Slurm

In this section, I will discuss on slurm and its ecosystem, including how can it interacts with mpi, python, mathematica and so on.

In a word, slurm is very powerful but honestly speaking, it has a really bad presentation of documentation and not so good and large community.

MPI

PMI

PMI is a key interface to understand how slurm work with mpi. Both of them has a lower level implementation which allocate resource called PMI. For srun, PMI of slurm is used, which can be tuned by --mpi=<pmi>, and all supported pmis can be shown by srun --mpi=list.

Note the program is compiled by mpicxx, which depends on the PMI implementation of corresponding MPIs. The PMI for compiling (provided by mpi) and for running (srun provided by slurm or mpirun provided by mpi ) should be the same. If not, the common error is each process think itself as a standalone rank 0 process.

To make them consistent, there are two approaches. Firstly, compile slurm with more PMI support or secondly, compile corresponding mpi implementation with slurm PMI support. Note the supported PMI is very limited for apt installed slurm and the pmi header file is also missing for a standard package installation indicating compiling mpi implmentations with slurm PMI support is also subtle.
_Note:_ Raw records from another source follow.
/-! Memory and synchronisation forms (R214, 12 R288, R310, R312, R317). -/

/-- A displacement placed in a word: imm8 in C, or IMM58 with C zero (R289). -/
def Disp.place (o : Disp) (f : Fields) : Image :=
  match o with
  | .imm v => { f with c := v }.short
  | .long v => f.withLong v
/-- The displacement of a word. -/
def Disp.read (f : Fields) (x : Word) : Disp := if f.long then .long (imm58 x) else .imm f.c

def MemV.image (maj mi : BitVec 6) (st : Bool) (o : MemV) : Image :=
  o.disp.place { Fields.base maj mi st with
    d := o.d, a := o.a, b := to8 o.b, m := o.m, l := o.look, mod := modM 0 0 o.w.code }
def MemV.read (f : Fields) (x : Word) : Option MemV :=
  (widthOfCode f.widthBits).map fun w =>
    { d := f.d, a := f.a, b := f6 f.b, disp := Disp.read f x, w, m := f.m, look := f.l  }

def MemU.image (maj mi : BitVec 6) (st : Bool) (o : MemU) : Image :=
  o.disp.place { Fields.base maj mi st with
    d := o.d, b := to8 o.b, m := o.m, l := o.look, mod := modM 0 0 o.w.code }
def MemU.read (f : Fields) (x : Word) : Option MemU :=
  (widthOfCode f.widthBits).map fun w =>
    { d := f.d, b := f6 f.b, disp := Disp.read f x, w, m := f.m, look := f.l  }

def MemS.image (maj mi : BitVec 6) (st : Bool) (o : MemS) : Image :=
  o.disp.place { Fields.base maj mi st with
    d := to8 o.d, a := to8 o.a, l := o.look, mod := modM 0 0 o.w.code }
def MemS.read (f : Fields) (x : Word) : Option MemS :=
  (widthOfCode f.widthBits).map fun w =>
    { d := f6 f.d, a := f6 f.a, disp := Disp.read f x, w, look := f.l  }

def AtomOp.image (maj mi : BitVec 6) (st : Bool) (o : AtomOp) : Image :=
  { Fields.base maj mi st with
      d := o.d, a := o.a, b := to8 o.b, c := o.c, m := o.m, l := o.look
      mod := modM o.scope.code o.ord.code o.w.code }.short
def AtomOp.read (f : Fields) (_ : Word) : Option AtomOp :=
  (widthOfCode f.widthBits).map fun w =>
    { d := f.d, a := f.a, b := f6 f.b, c := f.c, w, ord := ordOfCode f.ordBits, scope := scopeOfCode f.scopeBits,
      m := f.m, look := f.l  }

def AcrOp.image (maj mi : BitVec 6) (st : Bool) (o : AcrOp) : Image :=
  { Fields.base maj mi st with
      d := o.d, a := o.a, b := to8 o.b, c := o.scale, m := o.m, mod := modM o.scope.code 0 o.w.code }.short
def AcrOp.read (f : Fields) (_ : Word) : Option AcrOp :=
  (widthOfCode f.widthBits).map fun w =>
    { d := f.d, a := f.a, b := f6 f.b, scale := f.c, w, scope := scopeOfCode f.scopeBits, m := f.m  }

def LckOp.image (maj mi : BitVec 6) (st : Bool) (o : LckOp) : Image :=
  { Fields.base maj mi st with
      d := to8 o.d, a := to8 o.a, b := to8 o.b, l := o.look, mod := modM o.scope.code 0 0 }.short
def LckOp.read (f : Fields) (_ : Word) : Option LckOp :=
  some { d := f6 f.d, a := f6 f.a, b := f6 f.b, scope := scopeOfCode f.scopeBits, look := f.l  }

def LckcanOp.image (maj mi : BitVec 6) (st : Bool) (o : LckcanOp) : Image :=
  { Fields.base maj mi st with d := to8 o.d, a := to8 o.a, l := o.look }.short
def LckcanOp.read (f : Fields) (_ : Word) : Option LckcanOp :=
  some { d := f6 f.d, a := f6 f.a, look := f.l  }

def SaScope.image (maj mi : BitVec 6) (st : Bool) (o : SaScope) : Image :=
  { Fields.base maj mi st with a := to8 o.a, mod := modM o.scope.code 0 0 }.short
def SaScope.read (f : Fields) (_ : Word) : Option SaScope :=
  some { a := f6 f.a, scope := scopeOfCode f.scopeBits  }

def BindWOp.image (maj mi : BitVec 6) (width : BitVec 4) (st : Bool) (o : BindWOp) : Image :=
  { Fields.base maj mi st with a := to8 o.a, b := to8 o.b, c := to8 o.w, mod := modM 0 0 width }.short
def BindWOp.read (f : Fields) (_ : Word) : Option BindWOp :=
  some { a := f6 f.a, b := f6 f.b, w := f6 f.c  }

def BindSOp.image (maj mi : BitVec 6) (width : BitVec 4) (st : Bool) (o : BindSOp) : Image :=
  { Fields.base maj mi st with a := to8 o.a, b := to8 o.b, d := to8 o.c, mod := modM 0 0 width }.short
def BindSOp.read (f : Fields) (_ : Word) : Option BindSOp :=
  some { a := f6 f.a, b := f6 f.b, c := f6 f.d  }

def FenceOp.image (maj mi : BitVec 6) (ord : BitVec 2) (st : Bool) (o : FenceOp) : Image :=
  { Fields.base maj mi st with mod := modM o.scope.code ord 0 }.short
def FenceOp.read (f : Fields) (_ : Word) : Option FenceOp :=
  some { scope := scopeOfCode f.scopeBits  }

def WinitOp.image (maj mi : BitVec 6) (st : Bool) (o : WinitOp) : Image :=
  { Fields.base maj mi st with b := to8 o.b, c := to8 o.w }.short
def WinitOp.read (f : Fields) (_ : Word) : Option WinitOp := some { b := f6 f.b, w := f6 f.c  }

def WarrOp.image (maj mi : BitVec 6) (width : BitVec 4) (st : Bool) (o : WarrOp) : Image :=
  { Fields.base maj mi st with
      d := to8 o.d, c := to8 o.w, m := o.m, l := o.look, mod := modM o.scope.code 0 width }.short
def WarrOp.read (f : Fields) (_ : Word) : Option WarrOp :=
  some { d := f6 f.d, w := f6 f.c, scope := scopeOfCode f.scopeBits, m := f.m, look := f.l  }

def WarrFarOp.image (maj mi : BitVec 6) (width : BitVec 4) (st : Bool) (o : WarrFarOp) : Image :=
  { Fields.base maj mi st with a := to8 o.a, m := o.m, mod := modM o.scope.code 0 width }.short
def WarrFarOp.read (f : Fields) (_ : Word) : Option WarrFarOp :=
  some { a := f6 f.a, scope := scopeOfCode f.scopeBits, m := f.m  }

def WwaitOp.image (maj mi : BitVec 6) (st : Bool) (o : WwaitOp) : Image :=
  { Fields.base maj mi st with
      d := to8 o.d, a := to8 o.a, b := to8 o.b, c := to8 o.w, l := o.look, mod := modM o.scope.code 0 0 }.short
def WwaitOp.read (f : Fields) (_ : Word) : Option WwaitOp :=
  some { d := f6 f.d, a := f6 f.a, b := f6 f.b, w := f6 f.c, scope := scopeOfCode f.scopeBits, look := f.l  }

def WqryOp.image (maj mi : BitVec 6) (width : BitVec 4) (st : Bool) (o : WqryOp) : Image :=
  { Fields.base maj mi st with d := to8 o.d, c := to8 o.w, l := o.look, mod := modM 0 0 width }.short
def WqryOp.read (f : Fields) (_ : Word) : Option WqryOp :=
  some { d := f6 f.d, w := f6 f.c, look := f.l  }

def WaitocOp.image (maj mi : BitVec 6) (st : Bool) (o : WaitocOp) : Image :=
  { Fields.base maj mi st with c := o.n, mod := modM 0 0 o.ctr.code }.short
def WaitocOp.read (f : Fields) (_ : Word) : Option WaitocOp :=
  (ctrOfCode f.widthBits).map fun ctr => { ctr, n := f.c  }

/-! Engine forms (13 R327). -/

/-- MOD of FLCOPY: DIR, MC, CRED, DGE, DG, FINAL. -/
def modFl (out mc cred dge : Bool) (dg : BitVec 2) (final : Bool) : BitVec 10 :=
  BitVec.ofBool out ++ BitVec.ofBool mc ++ BitVec.ofBool cred ++ BitVec.ofBool dge ++ dg ++ BitVec.ofBool final ++ 0#3

def FlcopyOp.image (maj mi : BitVec 6) (st : Bool) (o : FlcopyOp) : Image :=
  let f := { Fields.base maj mi st with
               a := to8 o.a, c := to8 (o.cred.getD 0)
               mod := modFl o.out o.mc o.cred.isSome o.dg.isSome (o.dg.getD 0) o.final }
  match o.opt with
  | .none => f.short
  | .reg b => { f with b := to8 b }.short
  | .long v => f.withLong v
def FlcopyOp.read (f : Fields) (x : Word) : Option FlcopyOp :=
  some { a := f6 f.a
         opt := if f.long then .long (imm58 x) else if f.b = 0 then .none else .reg (f6 f.b)
         out := f.mod.getLsbD 9, mc := f.mod.getLsbD 8
         cred := if f.mod.getLsbD 7 then some (f6 f.c) else none
         dg := if f.mod.getLsbD 6 then some (f.mod.extractLsb' 4 2) else none
         final := f.mod.getLsbD 3  }

/-- The macro and bank field in C: the macro in C[1:0], the bank in C[2]. -/
def macBank (mac : BitVec 2) (bank : Bool) : BitVec 8 := 0#5 ++ BitVec.ofBool bank ++ mac

/-- MOD of the matrix forms: the format in [9:6] and the scale bit in [5]. -/
def modX (fmt : MxFmt) (scale : Bool) : BitVec 10 := fmt.code ++ BitVec.ofBool scale ++ 0#5

def MxOp.image (maj mi : BitVec 6) (st : Bool) (o : MxOp) : Image :=
  { Fields.base maj mi st with
      d := to8 o.t, a := to8 o.a, b := to8 (o.scale.getD 0), c := macBank o.mac o.bank
      mod := modX o.fmt o.scale.isSome }.short
def MxOp.read (f : Fields) (_ : Word) : Option MxOp :=
  (mxFmtOfCode f.scopeBits).map fun fmt =>
    { t := f3 f.d, a := f6 f.a, scale := if f.mod.getLsbD 5 then some (f6 f.b) else none
      mac := f.c.extractLsb' 0 2, bank := f.c.getLsbD 2, fmt  }

def MxinitOp.image (maj mi : BitVec 6) (st : Bool) (o : MxinitOp) : Image :=
  let f := { Fields.base maj mi st with d := to8 o.t }
  match o.anchor with
  | .reg a => { f with a := to8 a }.short
  | .long v => f.withLong v
def MxinitOp.read (f : Fields) (x : Word) : Option MxinitOp :=
  some { t := f3 f.d, anchor := if f.long then .long (imm58 x) else .reg (f6 f.a)  }

def MxloopOp.image (maj mi : BitVec 6) (st : Bool) (o : MxloopOp) : Image :=
  let f := { Fields.base maj mi st with
               d := to8 o.t, a := to8 o.a, c := macBank o.mac o.bank, mod := modX o.fmt o.ascale }
  match o.count with
  | .reg b => { f with b := to8 b }.short
  | .long v => f.withLong v
def MxloopOp.read (f : Fields) (x : Word) : Option MxloopOp :=
  (mxFmtOfCode f.scopeBits).map fun fmt =>
    { t := f3 f.d, a := f6 f.a, count := if f.long then .long (imm58 x) else .reg (f6 f.b)
      mac := f.c.extractLsb' 0 2, bank := f.c.getLsbD 2, fmt, ascale := f.mod.getLsbD 5  }

def MxdrainOp.image (maj mi : BitVec 6) (st : Bool) (o : MxdrainOp) : Image :=
  { Fields.base maj mi st with d := to8 o.t, a := to8 o.a, mod := modV o.ty o.rnd o.sat false }.short
def MxdrainOp.read (f : Fields) (_ : Word) : Option MxdrainOp :=
  match tyOfCode f.tyBits, rndOfCode f.rndBits with
  | some ty, some rnd => some { t := f3 f.d, a := f6 f.a, ty, rnd, sat := f.mod.getLsbD 1  }
  | _, _ => none

def MxswapOp.image (maj mi : BitVec 6) (st : Bool) (o : MxswapOp) : Image :=
  { Fields.base maj mi st with d := to8 o.t, a := to8 o.u }.short
def MxswapOp.read (f : Fields) (_ : Word) : Option MxswapOp := some { t := f3 f.d, u := f3 f.a  }

def MxzeroOp.image (maj mi : BitVec 6) (st : Bool) (o : MxzeroOp) : Image := { Fields.base maj mi st with d := to8 o.t }.short
def MxzeroOp.read (f : Fields) (_ : Word) : Option MxzeroOp := some { t := f3 f.d  }

def MxstatOp.image (maj mi : BitVec 6) (st : Bool) (o : MxstatOp) : Image :=
  { Fields.base maj mi st with d := to8 o.d, a := to8 o.t, l := o.look }.short
def MxstatOp.read (f : Fields) (_ : Word) : Option MxstatOp :=
  some { d := f6 f.d, t := f3 f.a, look := f.l  }

def McOp.image (maj mi : BitVec 6) (st : Bool) (o : McOp) : Image :=
  { Fields.base maj mi st with a := to8 o.a, c := to8 o.w, mod := o.ty.code ++ o.scope.code ++ 0#1 }.short
def McOp.read (f : Fields) (_ : Word) : Option McOp :=
  (tyOfCode f.tyBits).map fun ty =>
    { a := f6 f.a, w := f6 f.c, ty, scope := scopeOfCode (f.mod.extractLsb' 1 4)  }

def IoOp.image (maj mi : BitVec 6) (st : Bool) (o : IoOp) : Image :=
  o.disp.place { Fields.base maj mi st with
    d := to8 o.d, a := to8 o.a, l := o.look, mod := BitVec.ofBool o.wg ++ 0#5 ++ o.w.code }
def IoOp.read (f : Fields) (x : Word) : Option IoOp :=
  (widthOfCode f.widthBits).map fun w =>
    { d := f6 f.d, a := f6 f.a, disp := Disp.read f x, w, wg := f.mod.getLsbD 9, look := f.l  }

/-! The opcode map (R211 to R215). -/

/-- The minors of major 0x1. -/
def candidate01 (f : Fields) (x : Word) : Option Instr :=
  match f.mi.toNat with
  | 0x0 => (BOp.read f x).map .b
  | 0x1 => (BmOp.read f x).map .bmz
  | 0x2 => (BmOp.read f x).map .bmnz
  | 0x3 => (BmOp.read f x).map .bmall
  | 0x4 => (BmOp.read f x).map .bmnall
  | 0x5 => (SaOp.read f x).map .bri
  | _ => none

/-- The minors of major 0x2. -/
def candidate02 (f : Fields) (x : Word) : Option Instr :=
  match f.mi.toNat with
  | 0x0 => (CallOp.read f x).map .call
  | 0x1 => (SaOp.read f x).map .calli
  | 0x2 => (SaOp.read f x).map .ret
  | 0x3 => (LoopOp.read f x).map .loop
  | 0x4 => (BmOp.read f x).map .spawn
  | 0x5 => some .fend
  | 0x6 => some .yield
  | 0x7 => some .halt
  | 0x8 => (SaOp.read f x).map .upret
  | _ => none

/-- The minors of major 0x3. -/
def candidate03 (f : Fields) (x : Word) : Option Instr :=
  match f.mi.toNat with
  | 0x0 => some .nop
  | 0x1 => (ImmOp.read f x).map .trap
  | 0x2 => some .bkpt
  | 0x3 => (ImmOp.read f x).map .sysc
  | 0x4 => (LaunchOp.read f x).map .launch
  | _ => none

/-- The minors of major 0x4. -/
def candidate04 (f : Fields) (x : Word) : Option Instr :=
  match f.mi.toNat with
  | 0x0 => (SOp.read f x).map .sadd
  | 0x1 => (SOp.read f x).map .ssub
  | 0x2 => (SOp.read f x).map .smul
  | 0x3 => (SOp.read f x).map .smulh
  | 0x4 => (SOp.read f x).map .smulhu
  | 0x5 => (SOp.read f x).map .sdiv
  | 0x6 => (SOp.read f x).map .sdivu
  | 0x7 => (SOp.read f x).map .srem
  | 0x8 => (SOp.read f x).map .sremu
  | 0x9 => (SOp.read f x).map .sand
  | 0xa => (SOp.read f x).map .sor
  | 0xb => (SOp.read f x).map .sxor
  | 0xc => (SOp.read f x).map .sandn
  | 0xd => (SOp.read f x).map .sshl
  | 0xe => (SOp.read f x).map .sshr
  | 0xf => (SOp.read f x).map .ssra
  | 0x10 => (SOp.read f x).map .srot
  | 0x11 => (SOp.read f x).map .smin
  | 0x12 => (SOp.read f x).map .smax
  | 0x13 => (SOp.read f x).map .sminu
  | 0x14 => (SOp.read f x).map .smaxu
  | 0x15 => (SUn.read f x).map .sclz
  | 0x16 => (SUn.read f x).map .sctz
  | 0x17 => (SUn.read f x).map .spop
  | 0x18 => (SUn.read f x).map .sext
  | _ => none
Therefore, the best practice with minimal maintence effort here is always using mpirun within sbatch script and avoid srun. But sbatch script is still highly recommended way to submit tasks instead of directly using mpirun -host <hostname,list>. Firstly, the sbatch task management is under the control and accounting of slurm, and the task would be running even after logout. Secondly, the enviroment variables in the master node would broadcast to the computing nodes before the task is beginning which is very handy. Besides, for mpirun to be available on compute node, ORTE need ssh connection, which is closed by pam plugin of slurm, so the only way to run jobs on compute nodes is via slurm interface.

MPI and OPENMP hybrid

Remember the -fopenmp flag for mpicc,(use -openmp for the Intel compiler and -mp for the PGI compiler) the others are similar to mpi workflow. See here and here for script demos. Also see nice c code explicity using MPI and pthreads here. Remember adjusting enviroment variables OMP_NUM_THREADS and KMP_AFFINITY for a better performance, see intel doc for affinity config.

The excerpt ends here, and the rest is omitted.